Every line of the records below that holds the word "absurd" belongs in the answer.

Provided records Block Start

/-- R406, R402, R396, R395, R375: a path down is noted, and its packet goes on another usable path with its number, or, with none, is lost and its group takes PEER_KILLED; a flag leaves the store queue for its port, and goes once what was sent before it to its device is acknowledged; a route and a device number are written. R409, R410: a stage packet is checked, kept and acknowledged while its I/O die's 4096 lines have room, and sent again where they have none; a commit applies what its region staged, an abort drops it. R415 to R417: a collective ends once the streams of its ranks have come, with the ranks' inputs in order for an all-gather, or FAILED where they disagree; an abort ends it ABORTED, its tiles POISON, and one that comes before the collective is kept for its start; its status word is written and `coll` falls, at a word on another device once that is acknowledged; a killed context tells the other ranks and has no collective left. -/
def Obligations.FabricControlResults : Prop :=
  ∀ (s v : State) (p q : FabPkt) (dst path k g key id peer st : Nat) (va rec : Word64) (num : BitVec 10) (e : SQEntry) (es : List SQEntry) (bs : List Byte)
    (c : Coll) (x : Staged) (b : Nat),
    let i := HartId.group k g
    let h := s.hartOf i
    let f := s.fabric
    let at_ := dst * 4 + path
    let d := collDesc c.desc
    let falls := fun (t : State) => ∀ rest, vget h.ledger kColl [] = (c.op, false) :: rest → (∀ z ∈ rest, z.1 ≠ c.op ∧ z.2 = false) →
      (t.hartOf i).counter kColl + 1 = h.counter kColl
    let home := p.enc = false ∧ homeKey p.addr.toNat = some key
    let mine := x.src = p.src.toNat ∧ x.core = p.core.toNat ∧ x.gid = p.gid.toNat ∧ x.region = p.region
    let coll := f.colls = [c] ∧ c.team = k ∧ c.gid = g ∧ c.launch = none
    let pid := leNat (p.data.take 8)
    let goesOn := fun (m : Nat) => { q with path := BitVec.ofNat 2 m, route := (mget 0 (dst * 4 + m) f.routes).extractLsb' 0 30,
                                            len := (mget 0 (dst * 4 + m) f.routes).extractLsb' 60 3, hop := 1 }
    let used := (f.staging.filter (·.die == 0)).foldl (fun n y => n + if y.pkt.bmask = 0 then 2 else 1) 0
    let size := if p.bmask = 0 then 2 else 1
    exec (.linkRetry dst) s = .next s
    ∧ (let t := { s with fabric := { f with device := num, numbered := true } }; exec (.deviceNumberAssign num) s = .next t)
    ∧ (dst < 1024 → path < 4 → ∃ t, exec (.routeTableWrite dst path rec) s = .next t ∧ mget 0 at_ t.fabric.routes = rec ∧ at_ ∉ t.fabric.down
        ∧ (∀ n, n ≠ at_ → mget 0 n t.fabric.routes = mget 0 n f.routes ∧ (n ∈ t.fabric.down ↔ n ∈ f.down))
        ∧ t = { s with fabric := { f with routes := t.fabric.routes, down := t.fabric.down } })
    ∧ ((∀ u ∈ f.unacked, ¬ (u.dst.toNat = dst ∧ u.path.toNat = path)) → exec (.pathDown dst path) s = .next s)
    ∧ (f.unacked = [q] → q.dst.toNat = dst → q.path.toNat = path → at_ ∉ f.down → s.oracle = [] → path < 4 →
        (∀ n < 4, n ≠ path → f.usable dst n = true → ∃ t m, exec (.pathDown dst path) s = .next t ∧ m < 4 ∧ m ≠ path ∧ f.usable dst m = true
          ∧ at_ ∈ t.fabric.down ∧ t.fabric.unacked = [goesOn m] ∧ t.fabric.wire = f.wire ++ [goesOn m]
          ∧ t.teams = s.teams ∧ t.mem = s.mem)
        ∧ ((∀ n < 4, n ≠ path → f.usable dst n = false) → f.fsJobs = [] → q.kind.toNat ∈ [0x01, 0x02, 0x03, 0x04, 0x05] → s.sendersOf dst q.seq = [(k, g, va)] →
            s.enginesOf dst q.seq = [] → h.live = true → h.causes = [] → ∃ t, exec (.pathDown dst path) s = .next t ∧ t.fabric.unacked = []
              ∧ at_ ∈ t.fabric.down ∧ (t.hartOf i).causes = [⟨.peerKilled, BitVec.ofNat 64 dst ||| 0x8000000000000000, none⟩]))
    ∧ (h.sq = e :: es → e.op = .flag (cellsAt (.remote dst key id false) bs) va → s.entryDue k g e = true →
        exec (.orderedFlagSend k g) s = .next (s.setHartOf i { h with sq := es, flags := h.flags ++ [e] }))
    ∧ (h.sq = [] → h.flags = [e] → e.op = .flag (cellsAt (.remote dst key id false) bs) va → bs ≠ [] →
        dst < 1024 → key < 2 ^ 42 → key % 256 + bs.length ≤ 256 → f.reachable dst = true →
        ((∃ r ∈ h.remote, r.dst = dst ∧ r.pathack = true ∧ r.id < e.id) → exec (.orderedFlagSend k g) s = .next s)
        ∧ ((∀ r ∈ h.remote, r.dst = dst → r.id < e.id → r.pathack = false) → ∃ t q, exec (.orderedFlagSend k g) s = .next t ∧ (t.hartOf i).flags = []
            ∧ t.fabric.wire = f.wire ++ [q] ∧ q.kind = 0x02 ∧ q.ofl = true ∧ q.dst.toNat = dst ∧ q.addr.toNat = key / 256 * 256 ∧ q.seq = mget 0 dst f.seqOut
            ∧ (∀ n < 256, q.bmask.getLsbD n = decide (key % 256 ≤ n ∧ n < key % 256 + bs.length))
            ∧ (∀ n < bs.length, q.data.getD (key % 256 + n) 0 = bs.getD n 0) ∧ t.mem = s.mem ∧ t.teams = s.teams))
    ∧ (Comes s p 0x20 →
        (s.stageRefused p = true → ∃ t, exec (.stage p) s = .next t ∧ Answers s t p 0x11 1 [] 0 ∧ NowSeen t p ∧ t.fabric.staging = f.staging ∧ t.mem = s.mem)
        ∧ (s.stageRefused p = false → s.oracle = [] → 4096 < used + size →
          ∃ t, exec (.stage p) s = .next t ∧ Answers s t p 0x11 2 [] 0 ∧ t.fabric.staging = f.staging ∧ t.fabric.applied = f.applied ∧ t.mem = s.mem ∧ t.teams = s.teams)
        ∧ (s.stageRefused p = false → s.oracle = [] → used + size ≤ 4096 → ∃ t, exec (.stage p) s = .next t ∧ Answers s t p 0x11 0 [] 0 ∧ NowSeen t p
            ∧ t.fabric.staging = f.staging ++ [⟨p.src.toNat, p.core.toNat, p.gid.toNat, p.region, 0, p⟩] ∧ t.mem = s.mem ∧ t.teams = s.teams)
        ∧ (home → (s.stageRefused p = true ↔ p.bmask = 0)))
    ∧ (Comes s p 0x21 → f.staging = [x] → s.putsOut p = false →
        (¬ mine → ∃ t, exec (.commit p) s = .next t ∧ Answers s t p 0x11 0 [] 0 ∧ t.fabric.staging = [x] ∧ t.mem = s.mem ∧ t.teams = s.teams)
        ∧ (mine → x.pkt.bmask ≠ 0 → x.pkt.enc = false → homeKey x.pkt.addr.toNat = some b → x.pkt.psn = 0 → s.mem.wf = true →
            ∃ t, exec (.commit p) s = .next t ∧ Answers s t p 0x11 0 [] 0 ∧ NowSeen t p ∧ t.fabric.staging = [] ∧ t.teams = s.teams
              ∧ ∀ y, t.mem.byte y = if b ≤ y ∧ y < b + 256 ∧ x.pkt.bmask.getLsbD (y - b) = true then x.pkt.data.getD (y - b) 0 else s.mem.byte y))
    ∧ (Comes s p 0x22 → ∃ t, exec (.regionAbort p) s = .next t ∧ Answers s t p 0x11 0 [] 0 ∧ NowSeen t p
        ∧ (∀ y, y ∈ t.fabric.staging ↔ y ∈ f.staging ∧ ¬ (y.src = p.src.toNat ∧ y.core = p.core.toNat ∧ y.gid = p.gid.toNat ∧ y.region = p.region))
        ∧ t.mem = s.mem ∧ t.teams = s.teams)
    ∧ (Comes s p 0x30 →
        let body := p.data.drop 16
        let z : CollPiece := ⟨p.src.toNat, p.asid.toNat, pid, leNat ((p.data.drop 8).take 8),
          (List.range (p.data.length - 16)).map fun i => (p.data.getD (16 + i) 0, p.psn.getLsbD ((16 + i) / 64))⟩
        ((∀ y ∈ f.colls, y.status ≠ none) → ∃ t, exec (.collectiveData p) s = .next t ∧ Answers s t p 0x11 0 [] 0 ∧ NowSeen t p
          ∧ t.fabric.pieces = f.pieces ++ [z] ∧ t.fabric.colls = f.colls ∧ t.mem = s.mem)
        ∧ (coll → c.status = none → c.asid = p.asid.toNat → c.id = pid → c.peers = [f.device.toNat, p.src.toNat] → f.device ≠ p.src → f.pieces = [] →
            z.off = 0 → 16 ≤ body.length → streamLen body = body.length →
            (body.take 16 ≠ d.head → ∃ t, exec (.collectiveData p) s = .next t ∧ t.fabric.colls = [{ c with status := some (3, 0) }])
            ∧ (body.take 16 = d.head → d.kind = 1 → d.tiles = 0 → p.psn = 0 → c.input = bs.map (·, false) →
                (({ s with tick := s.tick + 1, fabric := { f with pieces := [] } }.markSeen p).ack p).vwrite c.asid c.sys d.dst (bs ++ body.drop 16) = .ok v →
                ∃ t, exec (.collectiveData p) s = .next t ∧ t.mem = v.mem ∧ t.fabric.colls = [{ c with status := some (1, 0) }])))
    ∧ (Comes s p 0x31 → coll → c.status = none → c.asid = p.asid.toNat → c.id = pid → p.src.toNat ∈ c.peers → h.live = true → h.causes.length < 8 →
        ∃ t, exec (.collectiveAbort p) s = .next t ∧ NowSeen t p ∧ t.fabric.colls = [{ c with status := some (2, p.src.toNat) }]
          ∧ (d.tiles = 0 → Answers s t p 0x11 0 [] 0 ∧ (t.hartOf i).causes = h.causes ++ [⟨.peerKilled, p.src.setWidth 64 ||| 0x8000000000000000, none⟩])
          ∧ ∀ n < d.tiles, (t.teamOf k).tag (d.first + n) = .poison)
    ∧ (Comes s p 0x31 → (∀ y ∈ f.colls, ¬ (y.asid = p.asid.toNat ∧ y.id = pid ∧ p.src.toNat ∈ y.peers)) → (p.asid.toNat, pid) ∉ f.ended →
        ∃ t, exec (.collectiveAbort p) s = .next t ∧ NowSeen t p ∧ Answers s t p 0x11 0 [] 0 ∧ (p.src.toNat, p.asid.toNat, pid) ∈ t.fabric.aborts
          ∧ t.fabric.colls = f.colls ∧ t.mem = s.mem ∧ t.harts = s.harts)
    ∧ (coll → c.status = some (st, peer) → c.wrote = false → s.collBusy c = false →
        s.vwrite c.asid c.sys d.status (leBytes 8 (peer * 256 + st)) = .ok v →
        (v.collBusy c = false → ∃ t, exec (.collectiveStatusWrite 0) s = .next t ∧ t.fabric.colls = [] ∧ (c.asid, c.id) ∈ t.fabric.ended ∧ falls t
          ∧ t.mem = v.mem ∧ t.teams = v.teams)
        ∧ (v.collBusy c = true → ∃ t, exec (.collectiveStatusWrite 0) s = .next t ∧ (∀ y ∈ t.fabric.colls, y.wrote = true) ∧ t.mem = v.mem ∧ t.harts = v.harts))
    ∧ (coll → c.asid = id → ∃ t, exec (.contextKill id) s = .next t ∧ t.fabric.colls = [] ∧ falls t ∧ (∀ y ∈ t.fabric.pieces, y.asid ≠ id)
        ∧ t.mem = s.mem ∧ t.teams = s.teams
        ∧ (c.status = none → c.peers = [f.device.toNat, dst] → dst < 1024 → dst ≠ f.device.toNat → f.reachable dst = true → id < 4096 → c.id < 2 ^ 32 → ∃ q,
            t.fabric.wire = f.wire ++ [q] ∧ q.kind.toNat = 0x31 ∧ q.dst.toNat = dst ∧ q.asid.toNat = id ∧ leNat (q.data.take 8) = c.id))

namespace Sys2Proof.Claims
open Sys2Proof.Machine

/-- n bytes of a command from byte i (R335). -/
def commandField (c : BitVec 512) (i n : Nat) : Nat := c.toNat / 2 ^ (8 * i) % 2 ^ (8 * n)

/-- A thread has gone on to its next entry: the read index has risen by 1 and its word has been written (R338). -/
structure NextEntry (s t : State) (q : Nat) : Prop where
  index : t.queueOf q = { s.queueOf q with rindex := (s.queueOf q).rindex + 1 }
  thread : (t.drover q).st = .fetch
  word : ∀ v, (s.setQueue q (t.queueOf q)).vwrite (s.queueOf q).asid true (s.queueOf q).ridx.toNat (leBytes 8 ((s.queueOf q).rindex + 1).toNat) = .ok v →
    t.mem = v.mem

Provided records Block End
Provided records Block Start

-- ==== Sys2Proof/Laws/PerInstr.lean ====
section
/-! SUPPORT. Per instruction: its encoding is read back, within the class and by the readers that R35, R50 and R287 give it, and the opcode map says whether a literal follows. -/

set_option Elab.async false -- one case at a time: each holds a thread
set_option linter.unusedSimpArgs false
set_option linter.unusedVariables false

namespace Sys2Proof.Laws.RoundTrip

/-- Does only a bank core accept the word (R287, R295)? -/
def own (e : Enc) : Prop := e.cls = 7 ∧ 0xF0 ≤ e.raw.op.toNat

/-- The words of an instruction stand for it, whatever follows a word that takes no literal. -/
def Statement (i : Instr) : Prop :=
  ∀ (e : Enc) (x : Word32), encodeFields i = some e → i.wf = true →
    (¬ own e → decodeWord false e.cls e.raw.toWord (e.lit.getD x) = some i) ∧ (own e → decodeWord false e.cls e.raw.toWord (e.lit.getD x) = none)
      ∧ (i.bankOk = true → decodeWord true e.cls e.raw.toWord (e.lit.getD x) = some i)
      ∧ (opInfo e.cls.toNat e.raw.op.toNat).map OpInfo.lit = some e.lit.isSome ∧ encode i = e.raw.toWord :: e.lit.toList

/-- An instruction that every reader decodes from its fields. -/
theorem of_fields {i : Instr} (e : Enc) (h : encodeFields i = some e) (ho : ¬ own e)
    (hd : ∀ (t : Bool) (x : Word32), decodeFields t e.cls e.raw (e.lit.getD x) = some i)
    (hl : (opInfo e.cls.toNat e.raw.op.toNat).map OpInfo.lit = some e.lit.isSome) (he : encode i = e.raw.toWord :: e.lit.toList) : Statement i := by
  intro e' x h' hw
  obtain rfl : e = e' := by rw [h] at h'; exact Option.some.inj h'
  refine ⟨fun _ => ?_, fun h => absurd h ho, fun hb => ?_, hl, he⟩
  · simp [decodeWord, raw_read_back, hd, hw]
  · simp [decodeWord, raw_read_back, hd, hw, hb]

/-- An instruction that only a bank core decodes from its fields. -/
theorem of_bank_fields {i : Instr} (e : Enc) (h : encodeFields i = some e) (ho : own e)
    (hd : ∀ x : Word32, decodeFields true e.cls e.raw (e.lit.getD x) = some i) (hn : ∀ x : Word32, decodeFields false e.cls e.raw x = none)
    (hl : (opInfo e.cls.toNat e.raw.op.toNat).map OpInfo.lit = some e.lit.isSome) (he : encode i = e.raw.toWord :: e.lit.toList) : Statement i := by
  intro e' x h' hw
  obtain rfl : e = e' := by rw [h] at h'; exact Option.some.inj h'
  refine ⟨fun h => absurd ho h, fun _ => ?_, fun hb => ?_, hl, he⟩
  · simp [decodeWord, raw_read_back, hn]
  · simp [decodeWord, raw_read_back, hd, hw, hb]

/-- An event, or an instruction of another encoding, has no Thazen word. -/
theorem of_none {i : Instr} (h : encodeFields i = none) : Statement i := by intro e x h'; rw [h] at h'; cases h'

Provided records Block End
Provided records Block Start

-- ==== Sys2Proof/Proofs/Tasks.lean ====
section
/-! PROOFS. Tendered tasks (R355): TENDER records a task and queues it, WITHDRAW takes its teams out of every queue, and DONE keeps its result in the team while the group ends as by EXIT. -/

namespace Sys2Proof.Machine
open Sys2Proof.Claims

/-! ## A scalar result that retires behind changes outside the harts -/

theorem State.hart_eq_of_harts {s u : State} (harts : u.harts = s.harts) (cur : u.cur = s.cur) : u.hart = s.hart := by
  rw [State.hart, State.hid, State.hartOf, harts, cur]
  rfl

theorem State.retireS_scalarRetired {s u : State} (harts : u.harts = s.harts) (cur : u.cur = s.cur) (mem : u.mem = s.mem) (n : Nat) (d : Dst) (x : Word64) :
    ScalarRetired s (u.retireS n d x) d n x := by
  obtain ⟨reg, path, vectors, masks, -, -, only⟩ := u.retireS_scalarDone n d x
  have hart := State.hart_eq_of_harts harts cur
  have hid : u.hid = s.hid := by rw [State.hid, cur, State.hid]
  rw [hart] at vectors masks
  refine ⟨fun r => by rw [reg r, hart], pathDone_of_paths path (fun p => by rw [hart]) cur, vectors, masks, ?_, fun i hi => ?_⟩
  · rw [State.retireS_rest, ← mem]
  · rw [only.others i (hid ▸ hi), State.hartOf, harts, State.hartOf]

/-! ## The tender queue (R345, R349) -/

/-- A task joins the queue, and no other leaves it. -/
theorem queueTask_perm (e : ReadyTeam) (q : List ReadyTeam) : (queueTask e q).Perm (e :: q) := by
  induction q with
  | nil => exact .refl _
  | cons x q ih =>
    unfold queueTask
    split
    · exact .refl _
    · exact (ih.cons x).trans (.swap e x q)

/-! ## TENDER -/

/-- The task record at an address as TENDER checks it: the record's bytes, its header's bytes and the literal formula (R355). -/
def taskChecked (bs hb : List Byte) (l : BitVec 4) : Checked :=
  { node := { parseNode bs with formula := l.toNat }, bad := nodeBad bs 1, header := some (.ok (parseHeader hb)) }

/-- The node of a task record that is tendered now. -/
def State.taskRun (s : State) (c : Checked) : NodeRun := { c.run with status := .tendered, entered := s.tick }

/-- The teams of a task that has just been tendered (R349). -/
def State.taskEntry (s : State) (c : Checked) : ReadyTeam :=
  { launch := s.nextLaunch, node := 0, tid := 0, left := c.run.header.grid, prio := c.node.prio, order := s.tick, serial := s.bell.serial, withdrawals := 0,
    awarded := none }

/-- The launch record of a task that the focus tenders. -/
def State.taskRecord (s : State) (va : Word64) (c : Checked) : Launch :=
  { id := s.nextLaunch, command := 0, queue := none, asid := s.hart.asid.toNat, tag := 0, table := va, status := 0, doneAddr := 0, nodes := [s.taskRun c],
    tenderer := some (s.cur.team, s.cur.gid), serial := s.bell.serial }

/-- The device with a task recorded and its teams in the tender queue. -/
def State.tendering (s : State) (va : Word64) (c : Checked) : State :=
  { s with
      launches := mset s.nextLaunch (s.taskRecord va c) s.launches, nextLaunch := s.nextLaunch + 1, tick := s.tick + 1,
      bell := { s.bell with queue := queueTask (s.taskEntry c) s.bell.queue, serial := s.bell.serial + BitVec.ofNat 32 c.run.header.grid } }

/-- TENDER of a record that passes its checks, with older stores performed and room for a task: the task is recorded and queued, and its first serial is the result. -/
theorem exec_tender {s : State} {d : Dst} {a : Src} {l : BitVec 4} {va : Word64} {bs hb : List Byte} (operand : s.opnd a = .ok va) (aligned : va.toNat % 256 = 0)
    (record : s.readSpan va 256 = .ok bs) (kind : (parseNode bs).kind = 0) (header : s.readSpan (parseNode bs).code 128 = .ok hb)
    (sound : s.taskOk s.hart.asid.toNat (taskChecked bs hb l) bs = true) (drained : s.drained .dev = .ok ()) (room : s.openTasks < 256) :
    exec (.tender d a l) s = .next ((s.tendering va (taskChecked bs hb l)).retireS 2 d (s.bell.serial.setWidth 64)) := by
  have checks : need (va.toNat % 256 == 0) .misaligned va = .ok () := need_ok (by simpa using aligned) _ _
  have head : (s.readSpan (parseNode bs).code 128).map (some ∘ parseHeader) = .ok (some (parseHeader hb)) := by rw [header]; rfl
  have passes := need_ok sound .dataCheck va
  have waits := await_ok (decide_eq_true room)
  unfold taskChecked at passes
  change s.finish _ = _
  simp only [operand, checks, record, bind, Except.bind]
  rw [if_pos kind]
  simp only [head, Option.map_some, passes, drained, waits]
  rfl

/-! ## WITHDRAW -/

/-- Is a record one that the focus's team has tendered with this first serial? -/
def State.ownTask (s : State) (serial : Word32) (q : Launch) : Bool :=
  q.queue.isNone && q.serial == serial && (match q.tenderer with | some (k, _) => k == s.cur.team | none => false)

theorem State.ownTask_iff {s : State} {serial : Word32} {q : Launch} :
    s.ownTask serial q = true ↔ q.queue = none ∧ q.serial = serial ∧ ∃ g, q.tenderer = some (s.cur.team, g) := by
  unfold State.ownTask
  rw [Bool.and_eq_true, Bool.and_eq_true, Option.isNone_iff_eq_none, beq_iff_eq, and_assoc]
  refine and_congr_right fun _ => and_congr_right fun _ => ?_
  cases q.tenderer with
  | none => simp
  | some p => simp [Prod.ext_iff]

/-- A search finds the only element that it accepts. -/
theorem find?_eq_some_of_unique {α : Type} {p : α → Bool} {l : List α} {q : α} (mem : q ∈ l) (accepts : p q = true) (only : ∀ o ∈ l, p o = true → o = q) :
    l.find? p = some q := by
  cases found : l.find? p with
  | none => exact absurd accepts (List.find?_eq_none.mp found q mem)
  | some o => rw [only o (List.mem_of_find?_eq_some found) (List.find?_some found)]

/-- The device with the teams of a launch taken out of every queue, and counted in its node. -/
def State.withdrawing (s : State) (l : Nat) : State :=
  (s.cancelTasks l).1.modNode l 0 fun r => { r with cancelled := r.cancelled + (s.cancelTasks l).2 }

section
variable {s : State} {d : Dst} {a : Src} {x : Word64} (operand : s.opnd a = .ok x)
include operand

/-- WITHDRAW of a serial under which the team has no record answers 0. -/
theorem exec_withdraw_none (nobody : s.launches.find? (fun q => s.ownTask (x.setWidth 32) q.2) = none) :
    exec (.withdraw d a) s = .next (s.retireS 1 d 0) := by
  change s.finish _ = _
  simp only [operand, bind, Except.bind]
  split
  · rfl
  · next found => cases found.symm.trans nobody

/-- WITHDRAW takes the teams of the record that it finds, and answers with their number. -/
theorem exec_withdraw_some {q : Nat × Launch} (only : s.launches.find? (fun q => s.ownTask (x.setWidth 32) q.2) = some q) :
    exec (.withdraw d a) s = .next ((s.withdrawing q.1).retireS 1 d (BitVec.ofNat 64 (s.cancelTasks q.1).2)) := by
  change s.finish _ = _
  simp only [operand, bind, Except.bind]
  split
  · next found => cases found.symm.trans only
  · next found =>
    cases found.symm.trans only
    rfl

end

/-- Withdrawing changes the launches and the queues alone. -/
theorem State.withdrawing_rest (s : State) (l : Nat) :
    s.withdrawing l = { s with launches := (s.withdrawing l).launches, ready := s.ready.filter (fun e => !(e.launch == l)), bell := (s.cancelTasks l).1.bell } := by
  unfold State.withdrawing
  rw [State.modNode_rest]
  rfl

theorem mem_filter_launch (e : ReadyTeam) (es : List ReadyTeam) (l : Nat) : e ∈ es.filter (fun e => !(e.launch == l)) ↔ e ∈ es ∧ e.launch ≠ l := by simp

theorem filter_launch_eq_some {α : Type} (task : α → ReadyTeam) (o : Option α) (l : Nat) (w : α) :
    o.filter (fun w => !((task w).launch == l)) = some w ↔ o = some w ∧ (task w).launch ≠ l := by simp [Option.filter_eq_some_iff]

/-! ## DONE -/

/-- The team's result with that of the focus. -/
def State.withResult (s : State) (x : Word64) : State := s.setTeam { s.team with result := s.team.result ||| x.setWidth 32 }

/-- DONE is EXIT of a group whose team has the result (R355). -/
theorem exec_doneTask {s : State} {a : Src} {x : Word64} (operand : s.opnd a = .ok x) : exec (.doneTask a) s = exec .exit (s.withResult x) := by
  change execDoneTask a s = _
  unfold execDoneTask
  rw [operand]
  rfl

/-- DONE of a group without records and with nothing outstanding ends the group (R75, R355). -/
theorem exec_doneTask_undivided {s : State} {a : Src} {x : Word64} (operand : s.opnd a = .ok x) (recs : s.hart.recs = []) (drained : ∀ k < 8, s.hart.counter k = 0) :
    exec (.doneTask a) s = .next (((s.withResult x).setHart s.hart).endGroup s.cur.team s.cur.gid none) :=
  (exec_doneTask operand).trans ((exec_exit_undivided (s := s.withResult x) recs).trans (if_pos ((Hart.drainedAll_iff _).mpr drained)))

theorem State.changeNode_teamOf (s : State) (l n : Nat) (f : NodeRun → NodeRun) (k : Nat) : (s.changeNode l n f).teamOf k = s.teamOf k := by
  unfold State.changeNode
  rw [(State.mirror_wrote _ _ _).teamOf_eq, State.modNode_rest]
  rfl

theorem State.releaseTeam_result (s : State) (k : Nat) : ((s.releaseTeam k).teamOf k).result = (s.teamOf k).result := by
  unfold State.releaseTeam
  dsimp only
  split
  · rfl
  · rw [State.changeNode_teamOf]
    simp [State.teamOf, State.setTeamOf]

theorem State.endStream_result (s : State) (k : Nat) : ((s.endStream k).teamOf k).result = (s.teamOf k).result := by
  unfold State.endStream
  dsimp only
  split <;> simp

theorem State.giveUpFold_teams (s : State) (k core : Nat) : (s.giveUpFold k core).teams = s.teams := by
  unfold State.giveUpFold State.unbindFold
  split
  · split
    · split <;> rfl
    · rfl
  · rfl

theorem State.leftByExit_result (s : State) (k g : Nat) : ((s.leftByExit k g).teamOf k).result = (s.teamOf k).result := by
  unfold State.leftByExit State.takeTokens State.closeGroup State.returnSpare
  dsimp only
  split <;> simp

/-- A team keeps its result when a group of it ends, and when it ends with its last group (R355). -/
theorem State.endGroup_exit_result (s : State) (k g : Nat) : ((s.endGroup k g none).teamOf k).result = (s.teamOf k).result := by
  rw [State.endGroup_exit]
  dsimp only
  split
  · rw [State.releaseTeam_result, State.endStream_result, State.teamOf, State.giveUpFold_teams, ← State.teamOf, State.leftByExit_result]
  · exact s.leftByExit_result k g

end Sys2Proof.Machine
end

Provided records Block End

» Reply to the exercise
  refine ⟨fun _ => ?_, fun h => absurd h ho, fun hb => ?_, hl, he⟩
  refine ⟨fun h => absurd ho h, fun _ => ?_, fun hb => ?_, hl, he⟩
  | none => exact absurd accepts (List.find?_eq_none.mp found q mem)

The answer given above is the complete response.